Build a History object with standard test parameters.

This helper function reduces code duplication when constructing History objects in tests by providing sensible defaults for timing parameters.

Parameters:

steps (List[StepData]) – List of StepData objects representing the episode history.
reach_terminal (bool) – Whether the terminal state was reached. Defaults to False.
discount_factor (float) – Discount factor for the history. Defaults to 0.95.
average_state_sampling_time (float) – Average time for state sampling. Defaults to 0.0.
average_action_time (float) – Average time for action selection. Defaults to 0.0.
average_observation_time (float) – Average time for observation generation. Defaults to 0.0.
average_belief_update_time (float) – Average time for belief updates. Defaults to 0.0.
average_reward_time (float) – Average time for reward calculation. Defaults to 0.0.
actual_num_steps (Optional[int]) – Actual number of steps in the history. If None, uses len(steps).
policy_run_data (Optional[List[PolicyRunData]]) – Policy run data for the history. If None, uses empty list.

Return type:

History

Returns:

History object with standard timing values and provided steps.

Example

>>> from POMDPPlanners.core.simulation import StepData
>>> from POMDPPlanners.core.belief import WeightedParticleBelief
>>> import numpy as np
>>> belief = WeightedParticleBelief(particles=[0, 1], log_weights=np.array([0.0, -0.1]))
>>> steps = [StepData(state=0, action=1, next_state=0, observation=2, reward=10.0, belief=belief)]
>>> history = build_test_history(steps, reach_terminal=True)
>>> history.reach_terminal_state
True
>>> history.actual_num_steps
1

POMDPPlanners.tests.test_utils.test_action_samplers module

POMDPPlanners.tests.test_utils.test_belief_factory module

POMDPPlanners.tests.test_utils.test_confidence_interval_utils module

POMDPPlanners.tests.test_utils.test_config_loader module

POMDPPlanners.tests.test_utils.test_config_to_id module

class POMDPPlanners.tests.test_utils.test_config_to_id.TestConfigToId[source]

Bases: object

Test cases for the config_to_id function.

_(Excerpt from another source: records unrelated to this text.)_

/-- Descriptors that no work can meet go back to their rings. -/
def Dev.unfetch (d : Dev) (f : Nat) : Dev :=
  let d1 : Dev := { d with dma := { d.dma with descs := d.dma.descs.keep fun _ x => x.fn != f } }
  (List.range (d.qpCount f)).foldl (fun x i =>
    let s := x.qp (d.qpBase f + i)
    x.setQp (d.qpBase f + i) { s with txFetched := s.txcTail, rxFetched := s.rxcTail }) d1

/-- FREEZE_DRAIN_END: the function is FROZEN, and the command replies. -/
def Dev.freezeDrainEnd (d : Dev) (f : Nat) : Dev :=
  if d.fnState f ≠ 2 || d.dmaBusy f then d
  else
    match d.fnc.freezes.look? f with
    | none => d
    | some z =>
      let d1 := (d.unfetch f).set Fld.FNC_FUNC_STATE_STATE f 3
      let d2 : Dev := { d1 with fnc := { d1.fnc with freezes := d1.fnc.freezes.put f { z with cmd := none } } }
      match z.cmd with
      | some n => d2.replyOk n
      | none => d2

/-- FUNC_THAW (R325): after a save, the slots that would send are EXHAUSTED. -/
def Dev.funcThaw (d : Dev) (n f : Nat) : Dev :=
  if d.fnState f ≠ 3 then d.reply n .badState
  else
    let saved := d.on? Fld.FNC_FUNC_STATE_SAVED f
    let spent (s : KeySlot) : KeySlot :=
      if krOwner s.record == f && s.state == 1 && (krType s.record == 3 || krType s.record == 5) then { s with state := 2 } else s
    let d1 := if saved then d.setCip fun c => { c with slots := c.slots.mapVals fun _ s => spent s } else d
    let d2 : Dev := { d1 with fnc := { d1.fnc with freezes := d1.fnc.freezes.erase f } }
    (((d2.set Fld.FNC_FUNC_STATE_STATE f 0).set Fld.FNC_FUNC_STATE_SAVED f 0).hostFlush f).replyOk n

/-! ### The image (R327) -/

/-- Bytes of a record, by section TYPE. -/
def sectionSize (t : Nat) : Nat := [0, 32, 96, 64, 32, 16, 144, 32, 32, 32, 32, 64, 144].getD t 0

/-- A key of four words in the order of R99 and R138, most significant word first. -/
def keyWords (k : Nat) : List Word := [toWord (k / 2 ^ 96), toWord (k / 2 ^ 64), toWord (k / 2 ^ 32), toWord k]

/-- Words of an item of a register. -/
def Dev.itemWords (d : Dev) (r : Reg) (i : Nat) : List Word := (List.range r.info.words).map fun w => d.rd r i w

/-- The two words that carry a MAC address. -/
def macWords (m : Nat) : List Word := [toWord (m / 2 ^ 16), toWord (m % 2 ^ 16 * 2 ^ 16)]

/-- The record of a queue pair: its context with the counters 0, its counts, its local number. -/
def Dev.qpRecord (d : Dev) (f i : Nat) : Bytes :=
  let q := d.qpBase f + i
  let s := d.qp q
  wordBytes ((d.itemWords .HIF_QP_CTX q).take 14 ++ [0, 0, toWord s.txTail, toWord s.txcTail, toWord s.txcHead, toWord s.rxTail,
    toWord s.rxcTail, toWord s.rxcHead, toWord i, 0])

/-- The record of a late-gather context, its queue pair local and its counters 0; EVLOG_WPTR is no counter (R264). -/
def Dev.lgRecord (d : Dev) (f k : Nat) : Bytes :=
  let w := d.rd .DMA_LG_CTX k
  wordBytes [setBits w 13 0 (d.get Fld.DMA_LG_CTX_QP k - d.qpBase f), d.rd .DMA_LG_CTX k 1, d.rd .DMA_LG_CTX k 2, d.rd .DMA_LG_CTX k 3,
    d.rd .DMA_LG_CTX k 4, 0, 0, 0]

/-- Every entry of the table engine with its place. -/
def Dev.allEntries (d : Dev) : List (Place × Entry) :=
  d.tbl.slots.cells.map (fun c => (Place.slot c.1, c.2)) ++ d.tbl.ovf.cells.map fun c => (Place.ovf c.1, c.2)

/-- Records of entries that satisfy a condition. -/
def Dev.entryRecords (d : Dev) (p : Entry → Bool) : List Bytes :=
  (d.allEntries.filter fun x => p x.2).map fun x => wordBytes (d.entryWords x.1 x.2)

/-- The default routes of a VRF, as entries of length 0. -/
def Dev.defaultRecords (d : Dev) (f : Nat) : List Bytes :=
  [false, true].filterMap fun v6 => (d.tbl.dflt.look? (2 * f + b2n v6)).map fun res =>
    wordBytes [0, 0, 0, 0, toWord res, toWord (res / 2 ^ 32), toWord (2 ^ 31 + 2 ^ 30 + (2 + b2n v6) * 2 ^ 20 + f * 2 ^ 10), toWord (f * 2 ^ 22)]

/-- A rule record of R121 with its sheet number. -/
def ruleRecord (num : Nat) (e : Entry) : Bytes :=
  wordBytes (keyWords e.key ++ [toWord e.result, toWord (e.result / 2 ^ 32), toWord num, 0])

/-- The sections of a function's image but for the keys: TYPE and records. -/
def Dev.imageSections (d : Dev) (f : Nat) : List (Nat × List Bytes) :=
  let wins := (List.range 8).filter fun i => d.on? Fld.DMA_PF_WIN_VALID (8 * f + i)
  let sheet : List Bytes := match (d.banks f).active with
    | some sh => [wordBytes ([toWord sh.num, sh.dflt, toWord (((List.range 8).filter fun i => (sh.profiles.look? i).isSome).foldl (fun m i => m + 2 ^ i) 0), 0]
        ++ (List.range 8).flatMap fun i => keyWords (sh.profiles.getD i 0))]
    | none => []
  let rules : List Bytes := match (d.banks f).active with
    | some sh => (d.sheetRules f sh.num).map fun x => ruleRecord sh.num x.2
    | none => []
  [(1, [wordBytes ([d.rd .CLS_FUNC_CFG f, d.rd .CLS_EXC_DISP f, d.rd .VSW_FUNC_CFG f] ++ macWords (d.vsw.routerMac.getD f 0) ++ [0, 0, 0])]),
   (2, (List.range (d.qpCount f)).map (d.qpRecord f)),
   (3, [(List.range 64).map fun n => BitVec.ofNat 8 (d.rd .HIF_RSS (64 * f + n)).toNat]),
   (4, (d.lgOf f).map (d.lgRecord f)),
   (5, wins.map fun i => wordBytes (d.itemWords .DMA_PF_WIN (8 * f + i))),
   (6, sheet), (7, rules),
   (8, d.entryRecords fun e => e.fn == f && ((4 ≤ e.table && d.tblGranted f e.table) || (e.table == 0 && e.static))),
   (9, d.entryRecords (fun e => e.fn == f && (e.table == 2 || e.table == 3)) ++ d.defaultRecords f),
   (10, [wordBytes ([d.rd .TBL_LPM4_FILTER f] ++ (List.range 4).map (fun w => d.rd .TBL_LPM6_FILTER (4 * f + w)) ++ [0, 0, 0])]),
   (11, [d.fcartouche f])]

/-- The records of section 12 in clear: slot number, STATE, and the record with the current NEXT. -/
def Dev.keySection (d : Dev) (f : Nat) : List Bytes :=
  (d.cip.slots.cells.filter fun c => krOwner c.2.record == f && c.2.state != 0 && c.2.state != 4).map fun c =>
    wordBytes ([toWord c.1, toWord c.2.state, 0, 0] ++ ((c.2.record.set 2 (toWord (c.2.next / 2 ^ 32))).set 3 (toWord c.2.next)))

/-- Directory entries for sections laid one after the other from an offset. -/
def directory : Nat → List (Nat × List Bytes) → List Bytes
  | _, [] => []
  | off, (t, rs) :: rest =>
    let len := rs.length * sectionSize t
    (bytesLE 2 t ++ [0, 0] ++ bytesLE 4 rs.length ++ bytesLE 4 off ++ bytesLE 4 len) :: directory (off + len) rest

/-- The header with TAG zeros. -/
def imageHeader (total sections f gen dom : Nat) (z : Stamp) (iv ident : Bytes) : Bytes :=
  bytesLE 4 0x64080D1E ++ bytesLE 2 1 ++ [0xB0, 0] ++ bytesLE 4 total ++ bytesLE 2 sections ++ [0, 0] ++ bytesLE 2 f ++ bytesLE 2 gen
    ++ bytesLE 4 dom ++ wordBytes (stampWords z) ++ sized 12 iv ++ List.replicate 16 0 ++ sized 8 ident ++ List.replicate 24 0

/-- The domain whose key an image is encrypted under: which of the provisioned ones, the manual leaves open (log entry 34). -/
def Dev.saveDomain (d : Dev) : Option (Nat × Bytes) × Dev :=
  let l := d.sec.mram.domains.cells
  let (k, d1) := d.drawNat
  (l[k % max 1 l.length]?.map fun c => (c.1, c.2.plain), d1)

/-- FUNC_SAVE. -/
def Dev.funcSave (d : Dev) (n f : Nat) (p : Bytes) : Dev :=
  if d.fnState f ≠ 3 || d.on? Fld.SEC_STAT_TRNG_FAIL || d.mramBad 0x3000 0x4000 then d.reply n .badState
  else
    let (dom, d1) := d.saveDomain
    match dom, d1.fnc.freezes.look? f, d1.vcl.cmds.look? n with
    | some (ident, key), some z, some a =>
      let clear := (d1.imageSections f).filter fun s => !s.2.isEmpty
      let keys := d1.keySection f
      let secs := clear ++ [(12, keys)]
      let body := clear.flatMap fun s => s.2.flatMap id
      let pre := 96 + 16 * secs.length
      let total := pre + body.length + 144 * keys.length
      if total > (le32 p 8).toNat then d1.reply n .badParam
      else
        let (iv, d2) := d1.drawBytes 12
        let (rnd, d3) := d2.drawBytes 8
        let head := imageHeader total secs.length f (d.gen f) ident z.z iv rnd
        let aad := head ++ (directory pre secs).flatMap id ++ body
        let sealed := sized (144 * keys.length) (gcmSeal key iv aad (keys.flatMap id))
        let tag := sized 16 (gcmTag key iv aad sealed)
        ((d3.hostPut a.cmd.issuer (le p 0 8) (overwrite (aad ++ sealed) 0x30 tag)).set Fld.FNC_FUNC_STATE_SAVED f 1).replyOk n
          [toWord total]
    | _, _, _ => d1.reply n .badState

/-- The place of a section: COUNT and OFFSET, COUNT 0 where it is omitted. -/
def imgSection (b : Bytes) (t : Nat) : Nat × Nat :=
  match (List.range (le b 0x0C 2)).find? fun i => le b (96 + 16 * i) 2 == t with
  | some i => (le b (96 + 16 * i + 4) 4, le b (96 + 16 * i + 8) 4)
  | none => (0, 0)

/-- The records of a section. -/
def imgRecords (b : Bytes) (t : Nat) : List Bytes := records b (imgSection b t).2 (sectionSize t) (imgSection b t).1

/-- The image is well laid out (detail 0x01 of R326). -/
def stateImageOk (b : Bytes) : Bool :=
  let k := le b 0x0C 2
  let total := le b 0x08 4
  let typ (i : Nat) : Nat := le b (96 + 16 * i) 2
  le b 0 4 == 0x64080D1E && le b 4 2 == 1 && le b 6 1 == 0xB0 && decide (1 ≤ k) && decide (k ≤ 12) && decide (96 + 16 * k ≤ b.length)
    && total == b.length && typ (k - 1) == 12
    && (List.range k).all fun i =>
      let o := le b (96 + 16 * i + 8) 4
      let l := le b (96 + 16 * i + 12) 4
      decide (1 ≤ typ i) && decide (typ i ≤ 12) && (i == 0 || decide (typ (i - 1) < typ i)) && l == le b (96 + 16 * i + 4) 4 * sectionSize (typ i)
        && o % 16 == 0 && decide (96 + 16 * k ≤ o) && decide (o + l ≤ total) && (i + 1 == k || decide (o + l ≤ le b (96 + 16 * (i + 1) + 8) 4))
        && (typ i != 12 || o + l == total)

/-- Section 12 of an image in clear, if the domain is provisioned and the tag verifies. -/
def Dev.openKeys (d : Dev) (b : Bytes) : Except Nat (List Bytes) :=
  match d.domainKey (le b 0x14 4) with
  | none => .error 2
  | some key =>
    let off := (imgSection b 12).2
    let aad := overwrite (b.take off) 0x30 (List.replicate 16 0)
    let iv := slice b 0x24 12
    let sealed := b.drop off
    if sized 16 (gcmTag key iv aad sealed) = slice b 0x30 16 then
      .ok (records (sized sealed.length (gcmOpen key iv aad sealed)) 0 144 (imgSection b 12).1)
    else .error 3

/-- The target is as R326 asks (detail 0x08). -/
def Dev.restoreTarget (d : Dev) (f : Nat) : Bool :=
  decide (4 ≤ f) && d.fnState f == 0 && (List.range (d.qpCount f)).all (fun i => !d.on? Fld.HIF_QP_CTX_ENABLE (d.qpBase f + i))
    && (d.banks f).active.isNone && (match (d.banks f).other with
      | .empty => true
      | _ => false)
    && (d.allEntries.all fun x => x.2.fn != f) && (d.tbl.dflt.look? (2 * f)).isNone && (d.tbl.dflt.look? (2 * f + 1)).isNone
    && (d.cip.slots.first? fun _ s => s.state != 0 && krOwner s.record == f).isNone

/-- The entry that a record of R138 restores: the target's stamp, AGE 0, the target function. -/
def Dev.restoredEntry (d : Dev) (f : Nat) (r : Bytes) : Entry :=
  let w := le32 r 24
  let t := bitsOf w 25 20
  let route := t = 2 || t = 3
  { key := if t = 0 then stampedKey d.now (paramKey r 0) else paramKey r 0, result := le r 16 8, static := w.getLsbD 30, ageEn := w.getLsbD 29,
    table := t, fn := f, qual := if route then f * 2 ^ 22 + le r 28 4 % 2 ^ 22 else le r 28 4 }

/-- A record of the ROUTE section is a default slot. -/
def isDefault (r : Bytes) : Bool := le r 28 4 % 2 ^ 22 == 0

/-- The rule that a record of R121 restores. -/
def restoredRule (f num : Nat) (r : Bytes) : Entry :=
  { key := paramKey r 0, result := le r 16 8, static := true, ageEn := false, table := 1, fn := f, qual := ruleQual num (bitsOf (le32 r 16) 2 0) }

/-- Inserts entries, until one finds no room. -/
def Dev.insertAll (d : Dev) : List Entry → Option Dev
  | [] => some d
  | e :: rest =>
    match d.insertEntry e false with
    | some (_, d1) => d1.insertAll rest
    | none => none

/-- Every entry of an image: rules, entries, routes. -/
def Dev.imageEntries (d : Dev) (f : Nat) (b : Bytes) : List Entry :=
  let num := le ((imgRecords b 6).headD []) 0 2
  (imgRecords b 7).map (restoredRule f num) ++ (imgRecords b 8).map (d.restoredEntry f)
    ++ ((imgRecords b 9).filter fun r => !isDefault r).map (d.restoredEntry f)

/-- The checks of R326, in the order 0x08, 0x01 to 0x07 (log entry 34). -/
def Dev.restoreRefuses (d : Dev) (f : Nat) (b : Bytes) : Option Nat :=
  if !d.restoreTarget f then some 8
  else if !stateImageOk b then some 1
  else
    match d.openKeys b with
    | .error e => some e
    | .ok keys =>
      if d.qpCount f < (imgRecords b 2).length then some 4
      else if (imgRecords b 8).any (fun r => let t := bitsOf (le32 r 24) 25 20; t ≠ 0 && (t < 4 || !d.tblGranted f t)) then some 5
      else if keys.any (fun r => let k := (le32 r 0).toNat; k ≥ 16384 || d.cip.grants.look? k ≠ some f || (d.slot k).state ≠ 0) then some 6
      else if (d.insertAll (d.imageEntries f b)).isNone then some 7
      else none

/-- FUNC_RESTORE: `image` is what the read of the buffer brings. The generation change comes first, and the image is installed
when its reset ends. -/
def Dev.funcRestore (d : Dev) (n f : Nat) (p : Bytes) (image : Option Bytes) : Dev :=
  d.withData n (le p 0 8) (le32 p 8).toNat image fun raw d =>
    let b := sized (le32 p 8).toNat raw
    if d.mramBad 0x3000 0x4000 then d.reply n .badState
    else
    match d.restoreRefuses f b with
    | some e => d.reply n .badParam (wordBytes [toWord e])
    | none => ((d.genChange f 6 (some n)).commit n).updReset f fun r => { r with restore := some (n, b) }

/-- A word of an image goes into a register: reserved and read-only bits stay as they are at reset (R5). -/
def Dev.wrImage (d : Dev) (r : Reg) (i w : Nat) (v : Word) : Dev :=
  d.wr r i w (v &&& ((r.access w).rw ||| (r.access w).rwd))

/-- Installs queue pairs and RSS of an image. -/
def Dev.installQps (d : Dev) (f : Nat) (b : Bytes) : Dev :=
  let d1 := (imgRecords b 2).foldl (fun (x : Dev) r =>
    let q := x.qpBase f + (le32 r 88).toNat % 64
    let y := (List.range 14).foldl (fun (y : Dev) w => y.wrImage .HIF_QP_CTX q w (le32 r (4 * w))) x
    let c (i : Nat) : Nat := le r (64 + 4 * i) 4
    y.setQp q { txTail := c 0, txFetched := c 1, txcTail := c 1, txcHead := c 2, rxTail := c 3, rxFetched := c 4, rxcTail := c 4, rxcHead := c 5 }) d
  match imgRecords b 3 with
  | r :: _ => (List.range 64).foldl (fun (x : Dev) i => x.wr .HIF_RSS (64 * f + i) 0 (toWord ((byteAt r i).toNat % 64))) d1
  | [] => d1

/-- Installs late-gather contexts, in contexts that are not in use (which ones, the manual leaves open; log entry 34), and
prefetchable windows. -/
def Dev.installDma (d : Dev) (f : Nat) (b : Bytes) : Dev :=
  let d1 := (imgRecords b 4).foldl (fun (x : Dev) r =>
    let (s, y) := x.drawNat
    match roundRobin 1024 (s % 1024) fun k => !y.on? Fld.DMA_LG_CTX_ENABLE k with
    | none => y
    | some k =>
      let w := setBits (le32 r 0) 13 0 (y.qpBase f + bitsOf (le32 r 0) 13 0)
      let z := (List.range 3).foldl (fun (z : Dev) i => z.wrImage .DMA_LG_CTX k (i + 1) (le32 r (4 * (i + 1)))) (y.wrImage .DMA_LG_CTX k 0 w)
      let size := 2 ^ (z.get Fld.DMA_LG_CTX_EVLOG_SIZE k + 4)
      [5, 6, 7].foldl (fun (u : Dev) i => u.wr .DMA_LG_CTX k i 0) ((z.wr .DMA_LG_CTX k 4 (toWord (le r 16 4 % size))).lgRewind k)) d
  ((imgRecords b 5).zip (List.range 8)).foldl (fun (x : Dev) (r : Bytes × Nat) =>
    ([0xFFFFF000, 0xFFFFFFFF, 0x800FFFFF, 0].zip (List.range 4)).foldl (fun (y : Dev) (m : Word × Nat) =>
      y.wr .DMA_PF_WIN (8 * f + r.2) m.2 (le32 r.1 (4 * m.2) &&& m.1)) x) d1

test_deterministic_hashing()[source]

Test that config_to_id produces deterministic results across multiple calls.

Purpose: Validates that identical configurations always produce identical hash IDs

Given: The same configuration dictionary used multiple times When: config_to_id is called repeatedly on the same configuration Then: All calls produce identical hash IDs

Test type: unit

test_empty_dict_handling()[source]

Test config_to_id with empty dictionary.

Purpose: Validates that empty dictionaries produce consistent hash IDs

Given: Empty dictionary configuration When: config_to_id is called on the empty dictionary Then: Consistent hash ID is produced

Test type: unit

test_hash_collision_resistance()[source]

Test that similar configurations produce different hash IDs.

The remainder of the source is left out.